NCT06221969 is a Phase 3 INTERVENTIONAL study titled "A Research Study to See How Much CagriSema Lowers Blood Sugar and Body Weight Compared to Tirzepatide in People With Type 2 Diabetes Treated With Metformin With or Without an SGLT2 Inhibitor." It is currently active, not recruiting and is sponsored by Novo Nordisk A/S. The trial targets enrollment of 1000 participants.
What conditions does NCT06221969 study?
This trial investigates treatments for Type 2 Diabetes. The primary condition under study is Type 2 Diabetes.
What treatments are being tested in NCT06221969?
The interventions being studied include: Cagrilintide (DRUG), Semaglutide (DRUG), Tirzepatide (DRUG). Cagrilintide will be administered subcutaneously.
What does Phase 3 mean for NCT06221969?
Phase 3 trials are large-scale studies involving 300-3,000+ patients that compare the new treatment against existing standard treatments. Positive Phase 3 results are typically required for FDA approval.
What is the current status of NCT06221969?

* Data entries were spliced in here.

-- ==== Sys2Proof/Certificates/Slice0/Obligations.lean ====
section
/-!
DEFINITION. The statements for the provers. Each docstring names the rule of spec/ it is about; a clause that
rests on a choice of the model says so and names the log entry.
-/

open Sys2Proof Sys2Proof.Machine

/-! ## Reset, steps and requests -/

/-- R24: after reset DEFCFG is RESET_CFG, of which only ValidCfg is known. -/
def Obligations.ResetHoldsAValidDefault : Prop :=
  State.reset.defcfg = ⟨Config.resetN, Config.resetEs⟩ ∧ ValidCfg State.reset.defcfg

/-- R23, R181: the invariant holds at reset. -/
def Obligations.ResetMeetsTheInvariant : Prop := State.reset.Inv

/-- R23, R73, R41: every step keeps DEFCFG valid and the response port sound, from every state that meets the
invariant. -/
def Obligations.StepKeepsTheInvariant : Prop :=
  ∀ s t : State, s.Inv → step s = .next t → t.Inv

/-- R26, R36, R52: the step accepts the oldest request and runs the operation its command word decodes to.
With no request presented it changes nothing (the model's choice, log entry 2). -/
def Obligations.StepPerformsTheDecodedRequest : Prop :=
  ∀ s : State,
    (∀ q rest i, s.pending = q :: rest → decode q.cmd = some i →
      step s = exec i { s with req := q, pending := rest }) ∧
    (s.pending = [] → step s = .next s)

/-- R41, R186: every request, ill-formed or not, gets exactly one response in one step. -/
def Obligations.EveryRequestProducesOneResponse : Prop :=
  ∀ (s : State) (q : Request) (rest : List Request), s.pending = q :: rest →
    ∃ t rsp, step s = .next t ∧ t.response = some rsp ∧ t.req = q ∧ t.pending = rest

/-- R28, R33: the frame of every operation but SETDEF, on every state and every operand: it completes, writes
the response port and changes nothing else. -/
def Obligations.EveryOperationButSetdefOnlyReplies : Prop :=
  ∀ (i : Instr) (s : State), i.isSetdef = false → ∃ rsp, Replies i s rsp

/-- R40, R28: an operation reads only the request fields its format names, and DEFCFG. -/
def Obligations.UnnamedRequestFieldsAreIgnored : Prop :=
  ∀ (i : Instr) (s s' : State) (rsp : Response), i.isSetdef = false → s'.defcfg = s.defcfg →
    Request.agreesFor i s.req s'.req → Replies i s rsp → Replies i s' rsp

/-! ## Encoding -/

/-- R42, R50: command words written out from the spec's tables decode to their operations. -/
def Obligations.CommandWordsDecode : Prop :=
  decode 0x00000001 = some .unpack ∧
  decode 0x00004182 = some (.pack false 6 2) ∧
  decode 0x00002406 = some (.fromF64 false 16 1) ∧
  decode 0x00000026 = some (.fromF64 true 0 0) ∧
  decode 0x0007D007 = some (.construct false 64 62) ∧
  decode 0x0000000A = some .add ∧
  decode 0x00000013 = some .lt ∧
  decode 0x0000001B = some .isNeg ∧
  decode 0x0000241E = some (.setdef 16 1) ∧
  decode 0x0000003E = none ∧
  decode 0x0000001F = some .getdef

/-- R50: the decoder is the table: a word decodes to an operation exactly when a row selects it, and no word
selects two rows. -/
def Obligations.DecodeAgreesWithTheOpcodeTable : Prop :=
  (∀ (w : CmdWord) (i : Instr), decode w = some i ↔
    ∃ row ∈ opcodeTable, row.selects w = true ∧
      i = row.build (w.getLsbD 5) (slice w.toNat 12 6) (slice w.toNat 18 13)) ∧
  opcodeTable.Pairwise fun r r' => ∀ w, ¬(r.selects w = true ∧ r'.selects w = true)

/-- R53: the words that match no row are those the rule names, and a request with one raises
InvalidRequest and does nothing else. -/
def Obligations.IllegalCommandWordsRaiseInvalidRequest : Prop :=
  (∀ w : CmdWord, (∀ row ∈ opcodeTable, row.selects w = false) ↔ IllegalWord w) ∧
  ∀ (s : State) (q : Request) (rest : List Request), s.pending = q :: rest → IllegalWord q.cmd →
    step s = .next { s with
      req := q, pending := rest, response := some ⟨.invalidRequest, 0, false, 0⟩ }

/-- R42, R50: decoding the command word of a well-formed instruction gives the instruction back. -/
def Obligations.DecodeOfEncodeIsTheInstruction : Prop :=
  ∀ i : Instr, i.wf = true → decode (encode i) = some i

/-- R42, R50, R54: each instruction has one command word, and what decodes is well-formed. -/
def Obligations.EncodeOfDecodeIsTheWord : Prop :=
  ∀ (w : CmdWord) (i : Instr), decode w = some i → encode i = w ∧ i.wf = true

/-! ## Errors -/

/-- R162: InvalidConfiguration is answered exactly when a configuration the operation is about to use is
invalid; with usedef = 1 that cannot happen while the invariant holds. -/
def Obligations.InvalidConfigurationIsReported : Prop :=
  ∀ (i : Instr) (s : State),
    (UsesBadConfig i s → RepliesError i s .invalidConfiguration) ∧
    (∀ t rsp, exec i s = .next t → t.response = some rsp → rsp.err = .invalidConfiguration →
      UsesBadConfig i s) ∧
    (s.Inv → ∀ cn ces, ¬UsesBadConfig (.pack true cn ces) s ∧ ¬UsesBadConfig (.round true cn ces) s ∧
      ¬UsesBadConfig (.fromF64 true cn ces) s ∧ ¬UsesBadConfig (.construct true cn ces) s)

/-- R163, R110: ConfigMismatch is answered exactly by ADD, SUB, MUL and DIV on valid operands of different
configuration. -/
def Obligations.MismatchedArithmeticIsRefused : Prop :=
  ∀ (i : Instr) (s : State),
    (∀ A B, i.isArithmeticB = true → Loads s.req.a A → Loads s.req.b B → (A.n ≠ B.n ∨ A.es ≠ B.es) →
      RepliesError i s .configMismatch) ∧
    (∀ t rsp, exec i s = .next t → t.response = some rsp → rsp.err = .configMismatch →
      i.isArithmeticB = true ∧
        ∃ A B, Loads s.req.a A ∧ Loads s.req.b B ∧ (A.n ≠ B.n ∨ A.es ≠ B.es))

/-- R164 b, c: a decoded operation answers InvalidRequest exactly when it is PACK or ROUND with a valid
configuration and a malformed x. -/
def Obligations.MalformedAuxiliaryOperandIsRefused : Prop :=
  ∀ (i : Instr) (s : State),
    (ValidCfg (auxCfg i s) → MalformedAux i (auxCfg i s) s.req.x → RepliesError i s .invalidRequest) ∧
    (∀ t rsp, exec i s = .next t → t.response = some rsp → rsp.err = .invalidRequest →
      ValidCfg (auxCfg i s) ∧ MalformedAux i (auxCfg i s) s.req.x)

/-- R165: the order of the checks of one request: decode, then configurations, then the operation's own
checks, whatever the values. -/
def Obligations.ErrorPriority : Prop :=
  ∀ (s : State) (q : Request) (rest : List Request) (s' : State), s.pending = q :: rest →
    s' = { s with req := q, pending := rest } →
    (decode q.cmd = none → step s = .next { s' with response := some ⟨.invalidRequest, 0, false, 0⟩ }) ∧
    (∀ i, decode q.cmd = some i → UsesBadConfig i s' →
      step s = .next { s' with response := some ⟨.invalidConfiguration, 0, false, 0⟩ }) ∧
    (∀ i, decode q.cmd = some i → ¬UsesBadConfig i s' → MalformedAux i (auxCfg i s') q.x →
      step s = .next { s' with response := some ⟨.invalidRequest, 0, false, 0⟩ }) ∧
    (∀ i, decode q.cmd = some i → ¬UsesBadConfig i s' → i.isArithmeticB = true →
      (PV.ofWord q.a).cfg ≠ (PV.ofWord q.b).cfg →
      step s = .next { s' with response := some ⟨.configMismatch, 0, false, 0⟩ })

/-! ## posit_codec -/

/-- R61: the class is the first that applies, and only a value of class FIN has fields. -/
def Obligations.ClassIsTheFirstThatApplies : Prop :=
  ∀ v : PV, v.wellFormed = true →
    (v.cls = .nan ↔ v.nan = true) ∧
    (v.cls = .zero ↔ v.nan = false ∧ v.bits = 0) ∧
    (v.cls = .inf ↔ v.nan = false ∧ v.bits = 2 ^ (v.n - 1)) ∧
    (v.cls = .fin ↔ v.nan = false ∧ v.bits ≠ 0 ∧ v.bits ≠ 2 ^ (v.n - 1)) ∧
    (v.cls = .fin ↔ v.decoded = .fin v.fields)

/-- R63, R65: the regime of a magnitude pattern is the longest run of bits equal to bit n - 2, its value k is
r - 1 or -r, and the run is exhausted only by the all-ones body. -/
def Obligations.RegimeRunIsMaximal : Prop :=
  ∀ n m : Nat, 2 ≤ n → 0 < m → m < 2 ^ (n - 1) →
    let g := regimeDecode m n
    g.b0 = m.testBit (n - 2) ∧ 1 ≤ g.r ∧ g.r ≤ n - 1 ∧
    (∀ j, j < g.r → m.testBit (n - 2 - j) = g.b0) ∧
    (g.r < n - 1 → m.testBit (n - 2 - g.r) = !g.b0) ∧
    (g.t = true ↔ g.r < n - 1) ∧
    (g.b0 = true → g.k = (g.r : Int) - 1) ∧
    (g.b0 = false → g.k = -(g.r : Int) ∧ g.r ≤ n - 2 ∧ g.t = true) ∧
    -((n : Int) - 2) ≤ g.k ∧ g.k ≤ (n : Int) - 2 ∧
    (g.t = false ↔ m = 2 ^ (n - 1) - 1)

/-- R64, R66: the bits below the terminator are split into the exponent, high-order bits first with the
missing low bits 0, and the fraction. -/
def Obligations.SplitReadsTheRemainingBits : Prop :=
  ∀ (c : Cfg) (m : Nat), ValidCfg c → 0 < m → m < 2 ^ (c.n - 1) →
    let F := magFields c false m
    let nrem := if F.t then c.n - 2 - F.r else 0
    F.eb = min c.es nrem ∧ F.fb = nrem - F.eb ∧ F.fb ≤ c.n - 3 ∧
    F.e < 2 ^ c.es ∧ F.f < 2 ^ F.fb ∧
    (∀ j, j < F.eb → F.e.testBit (c.es - 1 - j) = m.testBit (nrem - 1 - j)) ∧
    (∀ j, j < c.es - F.eb → F.e.testBit j = false) ∧
    (∀ j, j < F.fb → F.f.testBit j = m.testBit j)

/-- R76: the widths computed from k alone are those of every pattern with that k. -/
def Obligations.BudgetGivesTheFieldWidths : Prop :=
  ∀ (c : Cfg) (m : Nat), ValidCfg c → 0 < m → m < 2 ^ (c.n - 1) →
    let F := magFields c false m
    (budget c F.k).r = F.r ∧ (budget c F.k).eb = F.eb ∧ (budget c F.k).fb = F.fb ∧
    (budget c F.k).reglen = (if F.t then F.r + 1 else F.r)

/-- R69: encode gives the first n - 1 bits of the string run, terminator, exponent, fraction, zeros. -/
def Obligations.PackMagIsTheClippedBitString : Prop :=
  ∀ (c : Cfg) (k : Int) (e fw f : Nat), ValidCfg c → -((c.n : Int) - 2) ≤ k → k ≤ (c.n : Int) - 2 →
    e < 2 ^ c.es → f < 2 ^ fw →
    0 < packMag c k e fw f ∧ packMag c k e fw f < 2 ^ (c.n - 1) ∧
    ∀ j, j < c.n - 1 → (packMag c k e fw f).testBit (c.n - 2 - j) =
      packString (decide (0 ≤ k)) (if 0 ≤ k then k.toNat + 1 else (-k).toNat) c.es e fw f j

/-- R70, R71: a regime out of range packs to maxpos or minpos, and every packed pattern is of class FIN. -/
def Obligations.PackSaturatesAndStaysFinite : Prop :=
  ∀ (c : Cfg) (sign : Bool) (k : Int) (e fw f : Nat), ValidCfg c → e < 2 ^ c.es → f < 2 ^ fw →
    ((c.n : Int) - 2 < k → packMag c k e fw f = 2 ^ (c.n - 1) - 1) ∧
    (k < -((c.n : Int) - 2) → packMag c k e fw f = 1) ∧
    packBits c sign k e fw f =
      (if sign then 2 ^ c.n - packMag c k e fw f else packMag c k e fw f) ∧
    0 < packBits c sign k e fw f ∧ packBits c sign k e fw f < 2 ^ c.n ∧
    packBits c sign k e fw f ≠ 2 ^ (c.n - 1)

This trial is currently "Active, Not Recruiting." It started on 2024-01-16. The estimated completion date is 2026-04-03.
Who is sponsoring NCT06221969?
NCT06221969 is sponsored by Novo Nordisk A/S. The sponsor is responsible for funding, designing, and overseeing the clinical trial.
How many people can participate in NCT06221969?
The trial aims to enroll 1000 participants. The trial status is active, not recruiting.
How is NCT06221969 designed?
This is a interventional study, uses randomized allocation, follows a parallel design, employs none masking.
What are the primary outcomes being measured in NCT06221969?
The primary outcome measures are: Change in glycated haemoglobin (HbA1c) (From baseline (week 0) to end of treatment (week 68)); Relative change in body weight (From baseline (week 0) to end of treatment (week 68)). These are the main endpoints researchers use to determine whether the treatment is effective.
Where is NCT06221969 being conducted?
This trial is being conducted at 20 sites, including Birmingham, Alabama; Gilbert, Arizona; Phoenix, Arizona; Little Rock, Arkansas and 16 more sites (United States).
Where can I find official information about NCT06221969?
The official record for NCT06221969 is available on ClinicalTrials.gov at https://clinicaltrials.gov/study/NCT06221969. This government database provides the most up-to-date and detailed information about the trial.
What is NCT06221969 testing in simple terms?
This study tests a new combination drug called CagriSema against an existing drug, Tirzepatide, to see which is better at lowering blood sugar and body weight in people with Type 2 Diabetes. It is for adults with Type 2 Diabetes who are already taking metformin (with or without another diabetes medication) and whose blood sugar is not well controlled.
Why is this trial significant?
This trial is important because it seeks to find a more effective treatment for Type 2 Diabetes by comparing a novel combination therapy against a leading existing treatment, addressing the need for b As a Phase 3 trial, positive results could lead directly to regulatory approval and new treatment options for patients.
What are the potential risks of participating in NCT06221969?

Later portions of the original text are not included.